→ Work request: Starting with the line that mentions "step s = exec", repeat each line verbatim until the entries end, both ends included.

→ Recorded data:

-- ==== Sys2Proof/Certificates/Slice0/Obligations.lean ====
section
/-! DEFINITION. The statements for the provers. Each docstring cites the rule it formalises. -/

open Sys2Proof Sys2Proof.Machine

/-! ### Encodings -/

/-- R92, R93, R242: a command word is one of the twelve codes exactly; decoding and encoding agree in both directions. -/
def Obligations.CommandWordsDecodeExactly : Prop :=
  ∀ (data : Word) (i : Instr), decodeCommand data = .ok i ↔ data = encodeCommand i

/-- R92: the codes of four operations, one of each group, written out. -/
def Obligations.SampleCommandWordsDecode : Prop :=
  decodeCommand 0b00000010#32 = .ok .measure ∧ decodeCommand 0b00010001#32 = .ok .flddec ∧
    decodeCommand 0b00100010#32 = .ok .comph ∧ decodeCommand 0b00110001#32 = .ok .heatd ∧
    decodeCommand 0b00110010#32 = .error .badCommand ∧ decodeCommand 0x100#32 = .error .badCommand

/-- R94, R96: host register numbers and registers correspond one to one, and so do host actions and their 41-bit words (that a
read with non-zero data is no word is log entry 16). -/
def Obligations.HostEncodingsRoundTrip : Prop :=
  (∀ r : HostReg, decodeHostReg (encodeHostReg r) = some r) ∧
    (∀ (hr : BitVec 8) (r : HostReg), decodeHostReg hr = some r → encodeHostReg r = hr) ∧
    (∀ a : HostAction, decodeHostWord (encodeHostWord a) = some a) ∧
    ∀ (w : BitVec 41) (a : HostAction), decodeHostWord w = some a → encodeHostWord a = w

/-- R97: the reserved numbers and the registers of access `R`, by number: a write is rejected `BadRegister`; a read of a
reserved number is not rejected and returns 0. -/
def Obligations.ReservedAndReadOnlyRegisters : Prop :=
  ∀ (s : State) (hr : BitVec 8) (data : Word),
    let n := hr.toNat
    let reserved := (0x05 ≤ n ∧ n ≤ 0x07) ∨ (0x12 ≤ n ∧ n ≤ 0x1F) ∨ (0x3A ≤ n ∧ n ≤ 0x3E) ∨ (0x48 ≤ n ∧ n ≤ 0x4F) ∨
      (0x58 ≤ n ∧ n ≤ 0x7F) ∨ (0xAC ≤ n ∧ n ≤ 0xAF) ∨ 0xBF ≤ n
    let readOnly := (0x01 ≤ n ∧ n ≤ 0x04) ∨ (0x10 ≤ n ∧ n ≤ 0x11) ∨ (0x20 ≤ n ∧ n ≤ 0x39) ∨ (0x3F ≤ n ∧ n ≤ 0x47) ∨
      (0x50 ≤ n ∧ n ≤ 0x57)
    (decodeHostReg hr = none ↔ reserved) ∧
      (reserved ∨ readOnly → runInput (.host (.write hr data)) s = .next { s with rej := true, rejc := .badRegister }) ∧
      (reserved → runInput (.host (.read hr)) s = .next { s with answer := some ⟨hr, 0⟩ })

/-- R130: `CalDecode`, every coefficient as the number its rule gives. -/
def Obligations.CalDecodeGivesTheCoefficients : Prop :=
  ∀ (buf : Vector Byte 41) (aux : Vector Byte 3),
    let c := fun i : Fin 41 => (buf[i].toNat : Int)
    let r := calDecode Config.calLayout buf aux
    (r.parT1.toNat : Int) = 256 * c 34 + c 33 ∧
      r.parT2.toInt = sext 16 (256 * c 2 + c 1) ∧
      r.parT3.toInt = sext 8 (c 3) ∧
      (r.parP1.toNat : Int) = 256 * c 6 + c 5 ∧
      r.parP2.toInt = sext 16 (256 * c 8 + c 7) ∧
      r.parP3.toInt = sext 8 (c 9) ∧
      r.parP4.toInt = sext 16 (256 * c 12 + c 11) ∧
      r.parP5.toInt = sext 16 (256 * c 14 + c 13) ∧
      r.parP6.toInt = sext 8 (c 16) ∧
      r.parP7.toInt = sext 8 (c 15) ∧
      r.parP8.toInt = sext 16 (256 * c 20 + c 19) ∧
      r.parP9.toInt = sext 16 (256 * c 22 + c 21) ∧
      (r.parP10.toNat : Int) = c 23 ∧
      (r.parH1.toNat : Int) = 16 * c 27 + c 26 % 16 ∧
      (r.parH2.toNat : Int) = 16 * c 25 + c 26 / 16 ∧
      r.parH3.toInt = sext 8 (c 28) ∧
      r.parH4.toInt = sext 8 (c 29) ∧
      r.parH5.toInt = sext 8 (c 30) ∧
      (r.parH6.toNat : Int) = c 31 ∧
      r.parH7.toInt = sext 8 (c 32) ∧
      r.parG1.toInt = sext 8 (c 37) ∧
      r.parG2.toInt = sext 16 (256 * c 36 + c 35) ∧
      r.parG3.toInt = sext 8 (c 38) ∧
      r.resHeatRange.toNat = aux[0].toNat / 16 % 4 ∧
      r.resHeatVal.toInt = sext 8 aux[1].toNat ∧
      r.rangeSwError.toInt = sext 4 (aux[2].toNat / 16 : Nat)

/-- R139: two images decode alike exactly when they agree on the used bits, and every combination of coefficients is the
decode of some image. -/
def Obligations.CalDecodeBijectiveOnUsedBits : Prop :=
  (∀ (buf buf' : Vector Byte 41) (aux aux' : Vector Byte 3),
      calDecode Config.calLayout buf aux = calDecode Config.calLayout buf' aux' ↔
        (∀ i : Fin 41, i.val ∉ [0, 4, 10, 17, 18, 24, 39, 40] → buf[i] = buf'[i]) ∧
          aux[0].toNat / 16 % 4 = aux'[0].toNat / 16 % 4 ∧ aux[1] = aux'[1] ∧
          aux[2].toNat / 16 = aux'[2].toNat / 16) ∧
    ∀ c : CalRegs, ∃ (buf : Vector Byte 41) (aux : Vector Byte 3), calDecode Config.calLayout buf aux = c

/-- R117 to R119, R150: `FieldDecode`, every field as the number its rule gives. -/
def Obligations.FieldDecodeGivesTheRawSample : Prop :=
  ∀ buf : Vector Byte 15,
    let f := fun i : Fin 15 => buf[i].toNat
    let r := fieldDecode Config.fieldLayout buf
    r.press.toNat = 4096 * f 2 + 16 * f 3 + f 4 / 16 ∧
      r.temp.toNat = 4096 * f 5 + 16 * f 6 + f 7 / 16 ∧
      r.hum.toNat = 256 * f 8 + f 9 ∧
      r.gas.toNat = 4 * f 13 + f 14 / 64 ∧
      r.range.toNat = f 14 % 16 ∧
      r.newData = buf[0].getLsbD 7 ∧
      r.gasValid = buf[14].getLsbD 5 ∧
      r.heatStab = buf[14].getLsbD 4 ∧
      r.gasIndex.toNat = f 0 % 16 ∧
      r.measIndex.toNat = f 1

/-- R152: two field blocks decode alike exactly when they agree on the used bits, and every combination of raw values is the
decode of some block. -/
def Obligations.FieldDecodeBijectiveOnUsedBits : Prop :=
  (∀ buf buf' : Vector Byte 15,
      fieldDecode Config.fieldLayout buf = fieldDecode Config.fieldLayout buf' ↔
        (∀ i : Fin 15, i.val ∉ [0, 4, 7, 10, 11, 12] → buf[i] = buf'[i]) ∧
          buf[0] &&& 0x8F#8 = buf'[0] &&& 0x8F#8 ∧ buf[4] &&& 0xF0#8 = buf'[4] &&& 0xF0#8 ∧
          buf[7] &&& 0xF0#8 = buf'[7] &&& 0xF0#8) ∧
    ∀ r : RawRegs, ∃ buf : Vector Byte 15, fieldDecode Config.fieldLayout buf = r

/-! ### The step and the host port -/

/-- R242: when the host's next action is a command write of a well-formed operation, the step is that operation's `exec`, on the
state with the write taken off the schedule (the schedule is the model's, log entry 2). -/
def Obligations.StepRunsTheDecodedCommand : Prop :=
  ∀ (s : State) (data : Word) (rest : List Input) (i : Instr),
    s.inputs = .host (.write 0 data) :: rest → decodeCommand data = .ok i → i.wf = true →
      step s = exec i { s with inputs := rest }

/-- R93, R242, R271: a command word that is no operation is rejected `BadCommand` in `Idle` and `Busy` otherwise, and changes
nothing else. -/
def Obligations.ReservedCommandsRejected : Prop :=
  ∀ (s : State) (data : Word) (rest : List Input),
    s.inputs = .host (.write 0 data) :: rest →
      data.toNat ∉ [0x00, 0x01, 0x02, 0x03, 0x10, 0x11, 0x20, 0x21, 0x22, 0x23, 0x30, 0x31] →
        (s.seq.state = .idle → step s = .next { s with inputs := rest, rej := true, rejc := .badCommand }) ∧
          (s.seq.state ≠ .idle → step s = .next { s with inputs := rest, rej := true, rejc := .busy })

→ Solution for this problem:
      step s = exec i { s with inputs := rest }

/-- R93, R242, R271: a command word that is no operation is rejected `BadCommand` in `Idle` and `Busy` otherwise, and changes
nothing else. -/
def Obligations.ReservedCommandsRejected : Prop :=
  ∀ (s : State) (data : Word) (rest : List Input),
    s.inputs = .host (.write 0 data) :: rest →
      data.toNat ∉ [0x00, 0x01, 0x02, 0x03, 0x10, 0x11, 0x20, 0x21, 0x22, 0x23, 0x30, 0x31] →
        (s.seq.state = .idle → step s = .next { s with inputs := rest, rej := true, rejc := .badCommand }) ∧
          (s.seq.state ≠ .idle → step s = .next { s with inputs := rest, rej := true, rejc := .busy })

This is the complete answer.